Dataset entries »
@[simp] theorem Group.onRegs_info (g : Group) (f : Regs → Regs) : (g.onRegs f).info = g.info := rfl
@[simp] theorem Group.onRegs_regs (g : Group) (f : Regs → Regs) : (g.onRegs f).regs = f g.regs := rfl
@[simp] theorem Group.onRegs_sys (g : Group) (f : Regs → Regs) : (g.onRegs f).sys = g.sys := rfl
@[simp] theorem Group.onRegs_off (g : Group) (f : Regs → Regs) : (g.onRegs f).off = g.off := rfl
@[simp] theorem Group.onRegs_gone (g : Group) (f : Regs → Regs) : (g.onRegs f).gone = g.gone := rfl
@[simp] theorem Group.onRegs_splits (g : Group) (f : Regs → Regs) : (g.onRegs f).splits = g.splits := rfl
@[simp] theorem Group.onRegs_nextDiv (g : Group) (f : Regs → Regs) : (g.onRegs f).nextDiv = g.nextDiv := rfl
@[simp] theorem Group.onRegs_pend (g : Group) (f : Regs → Regs) : (g.onRegs f).pend = g.pend := rfl
@[simp] theorem Group.onRegs_trap (g : Group) (f : Regs → Regs) : (g.onRegs f).trap = g.trap := rfl
@[simp] theorem Group.onRegs_path (g : Group) (f : Regs → Regs) : (g.onRegs f).path = g.path := rfl
@[simp] theorem Group.onRegs_batches (g : Group) (f : Regs → Regs) : (g.onRegs f).batches = g.batches := rfl
@[simp] theorem Group.onRegs_targets (g : Group) (f : Regs → Regs) : (g.onRegs f).targets = g.targets := rfl
@[simp] theorem Group.onRegs_region (g : Group) (f : Regs → Regs) : (g.onRegs f).region = g.region := rfl
@[simp] theorem Group.onRegs_out (g : Group) (f : Regs → Regs) : (g.onRegs f).out = g.out := rfl
@[simp] theorem Group.onRegs_mmaj (g : Group) (f : Regs → Regs) : (g.onRegs f).mmaj = g.mmaj := rfl
@[simp] theorem Group.onRegs_signalled (g : Group) (f : Regs → Regs) : (g.onRegs f).signalled = g.signalled := rfl
@[simp] theorem Group.onRegs_lastDelivery (g : Group) (f : Regs → Regs) : (g.onRegs f).lastDelivery = g.lastDelivery := rfl
@[simp] theorem Group.onRegs_emu (g : Group) (f : Regs → Regs) : (g.onRegs f).emu = g.emu := rfl
@[simp] theorem Group.onRegs_proxyOf (g : Group) (f : Regs → Regs) : (g.onRegs f).proxyOf = g.proxyOf := rfl
@[simp] theorem Group.onRegs_proxied (g : Group) (f : Regs → Regs) : (g.onRegs f).proxied = g.proxied := rfl
@[simp] theorem Group.onRegs_halted (g : Group) (f : Regs → Regs) : (g.onRegs f).halted = g.halted := rfl
@[simp] theorem Group.onRegs_traceOn (g : Group) (f : Regs → Regs) : (g.onRegs f).traceOn = g.traceOn := rfl
@[simp] theorem Group.onRegs_lastSync (g : Group) (f : Regs → Regs) : (g.onRegs f).lastSync = g.lastSync := rfl
@[simp] theorem Group.onRegs_lostTrace (g : Group) (f : Regs → Regs) : (g.onRegs f).lostTrace = g.lostTrace := rfl
@[simp] theorem Group.onRegs_reopen (g : Group) (f : Regs → Regs) : (g.onRegs f).reopen = g.reopen := rfl
@[simp] theorem Group.onRegs_repeated (g : Group) (f : Regs → Regs) : (g.onRegs f).repeated = g.repeated := rfl

@[simp] theorem Group.onSys_info (g : Group) (f : SysRegs → SysRegs) : (g.onSys f).info = g.info := rfl
@[simp] theorem Group.onSys_regs (g : Group) (f : SysRegs → SysRegs) : (g.onSys f).regs = g.regs := rfl
@[simp] theorem Group.onSys_sys (g : Group) (f : SysRegs → SysRegs) : (g.onSys f).sys = f g.sys := rfl
@[simp] theorem Group.onSys_off (g : Group) (f : SysRegs → SysRegs) : (g.onSys f).off = g.off := rfl
@[simp] theorem Group.onSys_gone (g : Group) (f : SysRegs → SysRegs) : (g.onSys f).gone = g.gone := rfl
@[simp] theorem Group.onSys_splits (g : Group) (f : SysRegs → SysRegs) : (g.onSys f).splits = g.splits := rfl
@[simp] theorem Group.onSys_nextDiv (g : Group) (f : SysRegs → SysRegs) : (g.onSys f).nextDiv = g.nextDiv := rfl
@[simp] theorem Group.onSys_pend (g : Group) (f : SysRegs → SysRegs) : (g.onSys f).pend = g.pend := rfl
@[simp] theorem Group.onSys_trap (g : Group) (f : SysRegs → SysRegs) : (g.onSys f).trap = g.trap := rfl
@[simp] theorem Group.onSys_path (g : Group) (f : SysRegs → SysRegs) : (g.onSys f).path = g.path := rfl
@[simp] theorem Group.onSys_batches (g : Group) (f : SysRegs → SysRegs) : (g.onSys f).batches = g.batches := rfl
@[simp] theorem Group.onSys_targets (g : Group) (f : SysRegs → SysRegs) : (g.onSys f).targets = g.targets := rfl
@[simp] theorem Group.onSys_region (g : Group) (f : SysRegs → SysRegs) : (g.onSys f).region = g.region := rfl
@[simp] theorem Group.onSys_out (g : Group) (f : SysRegs → SysRegs) : (g.onSys f).out = g.out := rfl
@[simp] theorem Group.onSys_mmaj (g : Group) (f : SysRegs → SysRegs) : (g.onSys f).mmaj = g.mmaj := rfl
@[simp] theorem Group.onSys_signalled (g : Group) (f : SysRegs → SysRegs) : (g.onSys f).signalled = g.signalled := rfl
@[simp] theorem Group.onSys_lastDelivery (g : Group) (f : SysRegs → SysRegs) : (g.onSys f).lastDelivery = g.lastDelivery := rfl
@[simp] theorem Group.onSys_emu (g : Group) (f : SysRegs → SysRegs) : (g.onSys f).emu = g.emu := rfl
@[simp] theorem Group.onSys_proxyOf (g : Group) (f : SysRegs → SysRegs) : (g.onSys f).proxyOf = g.proxyOf := rfl
@[simp] theorem Group.onSys_proxied (g : Group) (f : SysRegs → SysRegs) : (g.onSys f).proxied = g.proxied := rfl
@[simp] theorem Group.onSys_halted (g : Group) (f : SysRegs → SysRegs) : (g.onSys f).halted = g.halted := rfl
@[simp] theorem Group.onSys_traceOn (g : Group) (f : SysRegs → SysRegs) : (g.onSys f).traceOn = g.traceOn := rfl
@[simp] theorem Group.onSys_lastSync (g : Group) (f : SysRegs → SysRegs) : (g.onSys f).lastSync = g.lastSync := rfl
@[simp] theorem Group.onSys_lostTrace (g : Group) (f : SysRegs → SysRegs) : (g.onSys f).lostTrace = g.lostTrace := rfl
@[simp] theorem Group.onSys_reopen (g : Group) (f : SysRegs → SysRegs) : (g.onSys f).reopen = g.reopen := rfl
@[simp] theorem Group.onSys_repeated (g : Group) (f : SysRegs → SysRegs) : (g.onSys f).repeated = g.repeated := rfl

@[simp] theorem Group.setReg_info (g : Group) (n : Nat) (m : Mask) (x : LaneReg) : (g.setReg n m x).info = g.info := rfl
@[simp] theorem Group.setReg_regs (g : Group) (n : Nat) (m : Mask) (x : LaneReg) : (g.setReg n m x).regs = { g.regs with v := g.regs.v.setIfInBounds n (LaneReg.merge m x (g.reg n)) } := rfl
@[simp] theorem Group.setReg_sys (g : Group) (n : Nat) (m : Mask) (x : LaneReg) : (g.setReg n m x).sys = g.sys := rfl
@[simp] theorem Group.setReg_off (g : Group) (n : Nat) (m : Mask) (x : LaneReg) : (g.setReg n m x).off = g.off := rfl
@[simp] theorem Group.setReg_gone (g : Group) (n : Nat) (m : Mask) (x : LaneReg) : (g.setReg n m x).gone = g.gone := rfl
@[simp] theorem Group.setReg_splits (g : Group) (n : Nat) (m : Mask) (x : LaneReg) : (g.setReg n m x).splits = g.splits := rfl
@[simp] theorem Group.setReg_nextDiv (g : Group) (n : Nat) (m : Mask) (x : LaneReg) : (g.setReg n m x).nextDiv = g.nextDiv := rfl
@[simp] theorem Group.setReg_pend (g : Group) (n : Nat) (m : Mask) (x : LaneReg) : (g.setReg n m x).pend = g.pend := rfl
@[simp] theorem Group.setReg_trap (g : Group) (n : Nat) (m : Mask) (x : LaneReg) : (g.setReg n m x).trap = g.trap := rfl
@[simp] theorem Group.setReg_path (g : Group) (n : Nat) (m : Mask) (x : LaneReg) : (g.setReg n m x).path = g.path := rfl
@[simp] theorem Group.setReg_batches (g : Group) (n : Nat) (m : Mask) (x : LaneReg) : (g.setReg n m x).batches = g.batches := rfl
@[simp] theorem Group.setReg_targets (g : Group) (n : Nat) (m : Mask) (x : LaneReg) : (g.setReg n m x).targets = g.targets := rfl
@[simp] theorem Group.setReg_region (g : Group) (n : Nat) (m : Mask) (x : LaneReg) : (g.setReg n m x).region = g.region := rfl
@[simp] theorem Group.setReg_out (g : Group) (n : Nat) (m : Mask) (x : LaneReg) : (g.setReg n m x).out = g.out := rfl
@[simp] theorem Group.setReg_mmaj (g : Group) (n : Nat) (m : Mask) (x : LaneReg) : (g.setReg n m x).mmaj = g.mmaj := rfl
@[simp] theorem Group.setReg_signalled (g : Group) (n : Nat) (m : Mask) (x : LaneReg) : (g.setReg n m x).signalled = g.signalled := rfl
@[simp] theorem Group.setReg_lastDelivery (g : Group) (n : Nat) (m : Mask) (x : LaneReg) : (g.setReg n m x).lastDelivery = g.lastDelivery := rfl
@[simp] theorem Group.setReg_emu (g : Group) (n : Nat) (m : Mask) (x : LaneReg) : (g.setReg n m x).emu = g.emu := rfl
@[simp] theorem Group.setReg_proxyOf (g : Group) (n : Nat) (m : Mask) (x : LaneReg) : (g.setReg n m x).proxyOf = g.proxyOf := rfl
@[simp] theorem Group.setReg_proxied (g : Group) (n : Nat) (m : Mask) (x : LaneReg) : (g.setReg n m x).proxied = g.proxied := rfl
@[simp] theorem Group.setReg_halted (g : Group) (n : Nat) (m : Mask) (x : LaneReg) : (g.setReg n m x).halted = g.halted := rfl
@[simp] theorem Group.setReg_traceOn (g : Group) (n : Nat) (m : Mask) (x : LaneReg) : (g.setReg n m x).traceOn = g.traceOn := rfl
@[simp] theorem Group.setReg_lastSync (g : Group) (n : Nat) (m : Mask) (x : LaneReg) : (g.setReg n m x).lastSync = g.lastSync := rfl
@[simp] theorem Group.setReg_lostTrace (g : Group) (n : Nat) (m : Mask) (x : LaneReg) : (g.setReg n m x).lostTrace = g.lostTrace := rfl
@[simp] theorem Group.setReg_reopen (g : Group) (n : Nat) (m : Mask) (x : LaneReg) : (g.setReg n m x).reopen = g.reopen := rfl
@[simp] theorem Group.setReg_repeated (g : Group) (n : Nat) (m : Mask) (x : LaneReg) : (g.setReg n m x).repeated = g.repeated := rfl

PROBLEM »
Where the line containing "x).reopen = g.reopen := rfl" appears in the data above, begin there and reproduce every line to the end exactly; include nothing else.

SOLUTION TO THIS EXERCISE »
@[simp] theorem Group.setReg_reopen (g : Group) (n : Nat) (m : Mask) (x : LaneReg) : (g.setReg n m x).reopen = g.reopen := rfl
@[simp] theorem Group.setReg_repeated (g : Group) (n : Nat) (m : Mask) (x : LaneReg) : (g.setReg n m x).repeated = g.repeated := rfl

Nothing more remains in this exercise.